_Activity:_
Reproduce, exactly and in full, only the lines below from the one containing "(Tab.find t.qmg.epochs e).map (·.cancelled)" through the one containing "Completes (.epochQuiet e) s (fun t =>".

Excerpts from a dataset
/-- On a device that takes the command, REARM of an armed stream of the context, with no earlier arming and no
re-placement of it under way, a fitting ring and rebase list and an epoch number free, starts and runs: the stream
remembers it with the boundary, the first line or frame after it, and closes to that one and every later one. Once
the stream has drained (its items before the boundary recorded, its buffers in their free queues), and nothing waits
inside the device, the end of the drain gives the stream the new epoch and first sequence number, opens allocation
again and posts OK with the epoch that the running command names. Every other stream and every DRAM byte stay as
they were. -/
def Obligations.RearmRunsThenCompletes : Prop :=
  (∀ (s : State) (cmd : Cmd) (id : Nat) (first : Option Nat) (rebase : List (List Byte)) (ring : List Byte) (st : Stream)
    (im : Image) (r : Nat × Nat) (rs : List (Bool × Nat × Nat × Nat)), Takes s cmd opRearm → s.stream? id = some st →
    st.ctx = cmd.ctx.val → st.rearm = none → s.replacing id = false → Tab.find s.images st.image = some im →
    ringOf st im.decl ring = some r → rebaseList id s rebase = some rs → st.armed = true → s.epochsFull = false →
    Completes (.rearm cmd id first rebase ring) s (fun t => ∃ e,
      t.stream? id = some { st with closed := true, rearm := (some
        { order := s.qmg.order, epoch := e, firstSeq := first, rebase := rs, ringLog2 := r.1, ringSlot := r.2, boundary := st.boundary }) } ∧
      Runs cmd opRearm t ∧ OtherStreams id s t ∧ SameMemory s t ∧ t.outs = s.outs)) ∧
  (∀ (s : State) (id : Nat) (st : Stream) (r : PendRearm) (run : Running), NoneWaits s → s.stream? id = some st →
    st.rearm = some r → drained id st s = true → CanEnd s st.ctx r.order run →
    Completes (.rearmDrained id) s (fun t =>
      t.stream? id = some { st with epoch := r.epoch, nextSeq := r.firstSeq.getD st.nextSeq, ringLog2 := r.ringLog2,
                                    ringSlot := r.ringSlot, rearm := none, closed := false } ∧
      Answers run.cmd Status.ok run.epoch 0 s t ∧ OtherStreams id s t ∧ SameDram s t))

/-- On a device that takes the command: DISPATCH to a job stream of the context, with an adaptation declaration
where it asks for one, admitted by its deadline and with an epoch number free, appends a job of its priority,
deadline and seeds that owes the stream's next record, and runs. RESUME_HELD of a context that has a held job posts
OK: SKIP drops the held sample and lets the job go on after it, ABORT takes the job and its item away. Every other
stream and every DRAM byte stay as they were. -/
def Obligations.DispatchAndResumeComplete : Prop :=
  ∀ (s : State) (cmd : Cmd),
    (∀ (id : Nat) (prio : Fin 8) (adapt : Bool) (input output : W64) (deadline : Nat) (rs as : W64) (first : Nat)
        (st : Stream), Takes s cmd opDispatch → s.stream? id = some st → st.ctx = cmd.ctx.val → st.decl.kind = 4 →
      (adapt = false ∨ st.decl.adapt.isSome = true) → admitted s id st prio.val deadline = true → s.epochsFull = false →
      Completes (.dispatch cmd id prio adapt input output deadline rs as first) s (fun t => ∃ job st',
        t.stream? id = some st' ∧ st'.jobs = st.jobs ++ [job] ∧ st'.nextSeq = st.nextSeq + 1 ∧ job.seq = st.nextSeq ∧
        job.ctx = cmd.ctx.val ∧ job.prio = prio.val ∧ job.deadline = deadline ∧ job.adapt = adapt ∧ job.roundSeed = rs ∧
        job.augSeed = as ∧ job.first = first ∧ job.sample = first ∧ job.held = none ∧ Runs cmd opDispatch t ∧ t.outs = s.outs ∧
        OtherStreams id s t ∧ SameDram s t)) ∧
    (∀ (id : Nat) (j : Job), Takes s cmd opService → s.heldOf cmd.ctx.val = some (id, j) →
      Completes (.resumeHeldSkip cmd) s (fun t =>
        t.stream? id = (s.stream? id).map (fun st => { st with jobs := st.jobs.map (fun x =>
          if x.seq = j.seq then { x with held := none, heldSamples := [], sample := max x.sample (j.held.getD 0 + 1),
                                         dropped := x.dropped ++ j.held.toList } else x) }) ∧
        Posts cmd Status.ok s t ∧ OtherStreams id s t ∧ PostFrame { s with streams := t.streams, ppe := t.ppe } t) ∧
      Completes (.resumeHeldAbort cmd) s (fun t =>
        t.stream? id = (s.stream? id).map (fun st => { st with
          jobs := st.jobs.filter (fun x => x.seq != j.seq), items := st.items.filter (fun it => it.seq != j.seq) }) ∧
        Posts cmd Status.ok s t ∧ OtherStreams id s t ∧ PostFrame { s with streams := t.streams, ppe := t.ppe } t))

/-- On a device that takes commands and in which nothing waits: CANCEL of a live epoch of its own context runs, and
afterwards the epoch is cancelled and no stream is armed under it; CANCEL of any other number completes at once with
NO_EPOCH. When a cancelled epoch and its twin are quiet no CANCEL and no opener of it is left waiting, and a sole
CANCEL whose completion finds space is answered OK. An epoch cancelled 1 ms ago that still has a CANCEL waiting and
is not quiet brings the device into the safe state. An epoch that is quiet, unused and owes no completion, none held
behind a full ring, gives its number back, and nothing else changes. -/
def Obligations.EpochCommandsComplete : Prop :=
  (∀ (s : State) (cmd : Cmd) (e : Nat), Takes s cmd opCancel →
    (∀ x, Tab.find s.qmg.epochs e = some x → x.ctx = cmd.ctx.val → x.cancelled = false →
      Completes (.cancel cmd e) s (fun t => Runs cmd opCancel t ∧
        (Tab.find t.qmg.epochs e).map (·.cancelled) = some true ∧ SameDram s t ∧
        ∀ id st, t.stream? id = some st → st.armed = true → st.epoch ≠ e)) ∧
    ((∀ x, Tab.find s.qmg.epochs e = some x → x.ctx ≠ cmd.ctx.val) →
      Completes (.cancel cmd e) s (fun t => Posts cmd Status.noEpoch s t ∧ PostOnly cmd.ctx.val s t))) ∧
  (∀ (s : State) (e : Nat) (x : Epoch), Tab.find s.qmg.epochs e = some x →
    (NoneWaits s → x.cancelled = true → (∀ k ∈ e :: x.twin.toList, quiet k s = true) →
      Completes (.epochQuiet e) s (fun t =>
        (Tab.find t.qmg.epochs e).map (fun y => (y.cancels, y.opener)) = some ([], none) ∧ SameMemory s t ∧
        ∀ o r, x.cancels = [o] → CanEnd s x.ctx o r → Answers r.cmd Status.ok r.epoch 0 s t)) ∧
    (x.cancelled = true → x.cancels ≠ [] → x.cancelAt + 1000000 ≤ s.clock → quiet e s = false → s.safe.ssCause = 0 →
      Completes (.cancelTimeout e) s (fun t => t.safe.ssCause = SS.fatal ∧ PinsLow t ∧
        (s.dbg.fatal = 0 → t.dbg.fatal = Fatal.cancelTimeout) ∧ t.qmg.epochs = s.qmg.epochs)) ∧
    (NoneWaits s → quiet e s = true → x.cancels = [] → x.opener = none → s.epochInUse e = false → s.completionHeld e = false →
      Completes (.epochNumberFreed e) s (fun t =>
        t = { s with qmg := { s.qmg with epochs := Tab.erase s.qmg.epochs e } })))

/-- On a device that takes the command: FENCE, in a context with no running command, of all earlier commands or of
an epoch that is not live or is quiet, completes OK at once; of a live epoch that is not quiet, it runs and waits.
HINT_PHASE completes OK with DETAIL 0, and gives a context with work the phase that takes effect at the next
allocator decision and the clock at which it ends; at that clock the hint ends, with phase 0, and nothing else
changes. -/
def Obligations.FenceAndHintComplete : Prop :=
  (∀ (s : State) (cmd : Cmd),
    (∀ e : Nat, Takes s cmd opFence → (s.ctx cmd.ctx.val).running = [] →
      (e = noEpoch ∨ Tab.find s.qmg.epochs e = none ∨ quiet e s = true) →
      Completes (.fence cmd e) s (fun t => Answers cmd Status.ok e 0 s t ∧ NoneWaits t ∧ SameMemory s t)) ∧
    (∀ e : Nat, Takes s cmd opFence → e ≠ noEpoch → (Tab.find s.qmg.epochs e).isSome = true → quiet e s = false →
      Completes (.fence cmd e) s (fun t => Runs cmd opFence t ∧ t.outs = s.outs ∧ SameMemory s t ∧
        t.ctl.fences = [{ ctx := cmd.ctx.val, order := s.qmg.order, epoch := e }])) ∧
    (∀ (phase : Fin 16) (us : Nat), Takes s cmd opHintPhase →
      Completes (.hintPhase cmd phase us) s (fun t => Answers cmd Status.ok noEpoch 0 s t ∧ PostOnly cmd.ctx.val s t ∧
        (s.hasWork cmd.ctx.val = true → (t.ctx cmd.ctx.val).hint = some phase.val ∧ (t.ctx cmd.ctx.val).phase = 0 ∧
          (t.ctx cmd.ctx.val).phaseUntil = some (s.clock + us * 1000)) ∧
        (s.hasWork cmd.ctx.val = false → (t.ctx cmd.ctx.val).hint = (s.ctx cmd.ctx.val).hint ∧
          (t.ctx cmd.ctx.val).phase = (s.ctx cmd.ctx.val).phase ∧
          (t.ctx cmd.ctx.val).phaseUntil = (s.ctx cmd.ctx.val).phaseUntil)))) ∧
  (∀ (s : State) (c : CtxNum) (u : Nat), (s.ctx c.val).phaseUntil = some u → u ≤ s.clock →
    Completes (.phaseHintExpiry c) s (fun t =>
      t.ctx c.val = { s.ctx c.val with phase := 0, hint := none, phaseUntil := none } ∧ OtherContexts c.val s t ∧
      t = { s with ctxs := t.ctxs }))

_Reply:_
        (Tab.find t.qmg.epochs e).map (·.cancelled) = some true ∧ SameDram s t ∧
        ∀ id st, t.stream? id = some st → st.armed = true → st.epoch ≠ e)) ∧
    ((∀ x, Tab.find s.qmg.epochs e = some x → x.ctx ≠ cmd.ctx.val) →
      Completes (.cancel cmd e) s (fun t => Posts cmd Status.noEpoch s t ∧ PostOnly cmd.ctx.val s t))) ∧
  (∀ (s : State) (e : Nat) (x : Epoch), Tab.find s.qmg.epochs e = some x →
    (NoneWaits s → x.cancelled = true → (∀ k ∈ e :: x.twin.toList, quiet k s = true) →
      Completes (.epochQuiet e) s (fun t =>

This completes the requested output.